## Records for this exercise

/-- States and operands that meet the hypotheses of `Obligations.KeeperCommandsActAndAnswer`. -/
theorem witness_KeeperCommandsActAndAnswer :
    (∃ (s : State) (h : CmdHdr), s.accepts h .identify = true) ∧
    (∃ (s : State) (h : CmdHdr), s.accepts h .statusAck = true) ∧
    (∃ (s : State) (h : CmdHdr), s.accepts h .cancel = true) ∧
    (∃ (s : State) (m : MbxIx) (o : LongOp) (l : LinkIx) (c : Chan) (f : Nat) (x : Nat) (b : Bool), s.longIn m = some o ∧
      o.cancelling = true ∧ ((o.kind = .fwVerify ∨ o.kind = .linkMargin l ∨ o.kind = .selftest c f x b))) ∧
    (∃ (s : State) (m : MbxIx) (o : LongOp) (q : CalQuantity) (e : EngineIx) (i : CalItem) (is : List CalItem),
      s.longIn m = some o ∧ o.cancelling = true ∧ o.kind = .calRun q e (i :: is) ∧ o.total = is.length + 1 ∧
      isOptical q = false ∧ (∀ j ∈ is, i.index ≤ j.index) ∧ i.refPresent = true ∧ i.plausible = true ∧
      wordPlausible q i.word = true ∧ calWordOk i.word = true ∧ s.calLost q i = false) ∧
    (∃ (s : State) (m : MbxIx) (o : LongOp), s.longIn m = some o ∧ o.cancelling = false) ∧
    (∃ (s : State) (h : CmdHdr), s.accepts h .fmName = true) ∧
    (∃ (s : State) (h : CmdHdr), s.accepts h .portRole = true) ∧
    (∃ (s : State) (h : CmdHdr), s.accepts h .reset = true ∧ s.faults.seqr.active = none) ∧
    (∃ (s : State) (h : CmdHdr), s.accepts h .serviceHold = true ∧ ((s.modState = .ready ∨ s.modState = .degraded)) ∧
      (s.ops.contexts.any fun p => decide (p.2.state ≠ .free)) = false ∧ s.runs isHoldOp = false) ∧
    (∃ (s : State) (h : CmdHdr), s.accepts h .serviceHold = true ∧
      (s.ops.contexts.any fun p => decide (p.2.state ≠ .free)) = true) ∧
    (∃ (s : State) (h : CmdHdr), s.accepts h .serviceHold = true ∧ s.modState = .serviceHold ∧ s.runs isCalRun = false ∧
      s.runs isHoldOp = false) ∧
    (∃ (s : State) (h : CmdHdr), s.accepts h .serviceHold = true ∧ s.modState ≠ .serviceHold) :=
  ⟨⟨rdy, hc, by decide⟩,
    ⟨rdy, hc, by decide⟩,
    ⟨rdy, hc, by decide⟩,
    ⟨longState { long0 .fwVerify with cancelling := true }, 0, { long0 .fwVerify with cancelling := true }, 0, 0, 0, 0,
      false, by decide, by decide, by decide⟩,
    ⟨longState { long0 (.calRun .railSense 0 [item0]) with cancelling := true, total := 1 }, 0,
      { long0 (.calRun .railSense 0 [item0]) with cancelling := true, total := 1 }, .railSense, 0, item0, [], by decide,
      by decide, by decide, by decide, by decide, by decide, by decide, by decide, by decide, by decide, by decide⟩,
    ⟨longState (long0 .fwVerify), 0, long0 .fwVerify, by decide, by decide⟩,
    ⟨rdy, hc, by decide⟩,
    ⟨rdy, hc, by decide⟩,
    ⟨rdy, hc, by decide, by decide⟩,
    ⟨rdy, hc, by decide, by decide, by decide, by decide⟩,
    ⟨(rdy.setContext 1 ctx0), hc, by decide, by decide⟩,
    ⟨{ rdy with keeper.status := 0x40000000 }, hc, by decide, by decide, by decide, by decide⟩,
    ⟨rdy, hc, by decide, by decide⟩⟩

/-- States and operands that meet the hypotheses of `Obligations.ContextRingAndSegmentCommands`. -/
theorem witness_ContextRingAndSegmentCommands :
    (∃ (s : State) (h : CmdHdr) (rs : List Region) (ms : Nat) (i : CtxId), s.accepts h .ctxCreate = true ∧ ms ≤ 10000 ∧
      rs.length ≤ 64 ∧ rs.all s.regionOk = true ∧ i.val ≠ 0 ∧ (s.context i.val).state = .free ∧
      (∀ j : CtxId, j.val ≠ 0 → j < i → (s.context j.val).state ≠ .free)) ∧
    (∃ (s : State) (h : CmdHdr) (rs : List Region) (ms : Nat), s.accepts h .ctxCreate = true ∧
      ((10000 < ms ∨ rs.all s.regionOk = false))) ∧
    (∃ (s : State) (h : CmdHdr) (i : CtxId), s.accepts h .ctxTeardown = true ∧ (s.context i.val).state = .opened) ∧
    (∃ (s : State) (h : CmdHdr) (i : CtxId), s.accepts h .ctxTeardown = true ∧ (s.context i.val).state = .free) ∧
    (∃ (s : State) (h : CmdHdr), s.accepts h .ctxQuery = true) ∧
    (∃ (s : State) (h : CmdHdr) (i : CtxId) (td : Teardown), s.accepts h .ctxRelease = true ∧
      (s.context i.val).state = .quarantined ∧ (s.context i.val).teardown = some td) ∧
    (∃ (s : State) (h : CmdHdr) (i : CtxId) (d : BaseDie) (n : Nat) (o : RingOwner) (r : RingIx),
      s.accepts h .ringCreate = true ∧ ringSize n = true ∧ ownerPlace d o = true ∧ (s.context i.val).state = .opened ∧
      ownerAssigned (s.context i.val) o = true ∧ (s.ring (ringKeyOf d r)).enabled = false ∧
      (∀ q : RingIx, q < r → (s.ring (ringKeyOf d q)).enabled = true)) ∧
    (∃ (s : State) (h : CmdHdr), s.accepts h .ringDelete = true) ∧
    (∃ (s : State) (h : CmdHdr), s.accepts h .bar2Map = true) ∧
    (∃ (s : State) (h : CmdHdr), s.accepts h .bar2Map = true) :=
  ⟨⟨rdy, hc, [{ base := 0, len := 4096 }], 10000, 1, by decide, by decide, by decide, by decide, by decide, by decide,
      by decide⟩,
    ⟨rdy, hc, [], 10001, by decide, by decide⟩,
    ⟨(rdy.setContext 1023 ctx0), hc, 1023, by decide, by decide⟩,
    ⟨rdy, hc, 1023, by decide, by decide⟩,
    ⟨rdy, hc, by decide⟩,
    ⟨(rdy.setContext 1 { ctx0 with state := .quarantined, gen := 1, teardown := some { td0 with fences := [3] } }), hm, 1,
      { td0 with fences := [3] }, by decide, by decide, by decide⟩,
    ⟨(rdy.setContext 1 ctx0), hc, 1, 0, 64, .host, 0, by decide, by decide, by decide, by decide, by decide, by decide,
      by decide⟩,
    ⟨rdy, hc, by decide⟩,
    ⟨(rdy.setContext 1 ctx0), hc, by decide⟩,
    ⟨rdy, hc, by decide⟩⟩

## Your instructions
If a line falls between the first line of the entries and the line containing "(∃ (s : State) (h : CmdHdr), s.accepts h .fmName", or is one of those two, restate it word for word; leave all other lines out.

## Written response
/-- States and operands that meet the hypotheses of `Obligations.KeeperCommandsActAndAnswer`. -/
theorem witness_KeeperCommandsActAndAnswer :
    (∃ (s : State) (h : CmdHdr), s.accepts h .identify = true) ∧
    (∃ (s : State) (h : CmdHdr), s.accepts h .statusAck = true) ∧
    (∃ (s : State) (h : CmdHdr), s.accepts h .cancel = true) ∧
    (∃ (s : State) (m : MbxIx) (o : LongOp) (l : LinkIx) (c : Chan) (f : Nat) (x : Nat) (b : Bool), s.longIn m = some o ∧
      o.cancelling = true ∧ ((o.kind = .fwVerify ∨ o.kind = .linkMargin l ∨ o.kind = .selftest c f x b))) ∧
    (∃ (s : State) (m : MbxIx) (o : LongOp) (q : CalQuantity) (e : EngineIx) (i : CalItem) (is : List CalItem),
      s.longIn m = some o ∧ o.cancelling = true ∧ o.kind = .calRun q e (i :: is) ∧ o.total = is.length + 1 ∧
      isOptical q = false ∧ (∀ j ∈ is, i.index ≤ j.index) ∧ i.refPresent = true ∧ i.plausible = true ∧
      wordPlausible q i.word = true ∧ calWordOk i.word = true ∧ s.calLost q i = false) ∧
    (∃ (s : State) (m : MbxIx) (o : LongOp), s.longIn m = some o ∧ o.cancelling = false) ∧
    (∃ (s : State) (h : CmdHdr), s.accepts h .fmName = true) ∧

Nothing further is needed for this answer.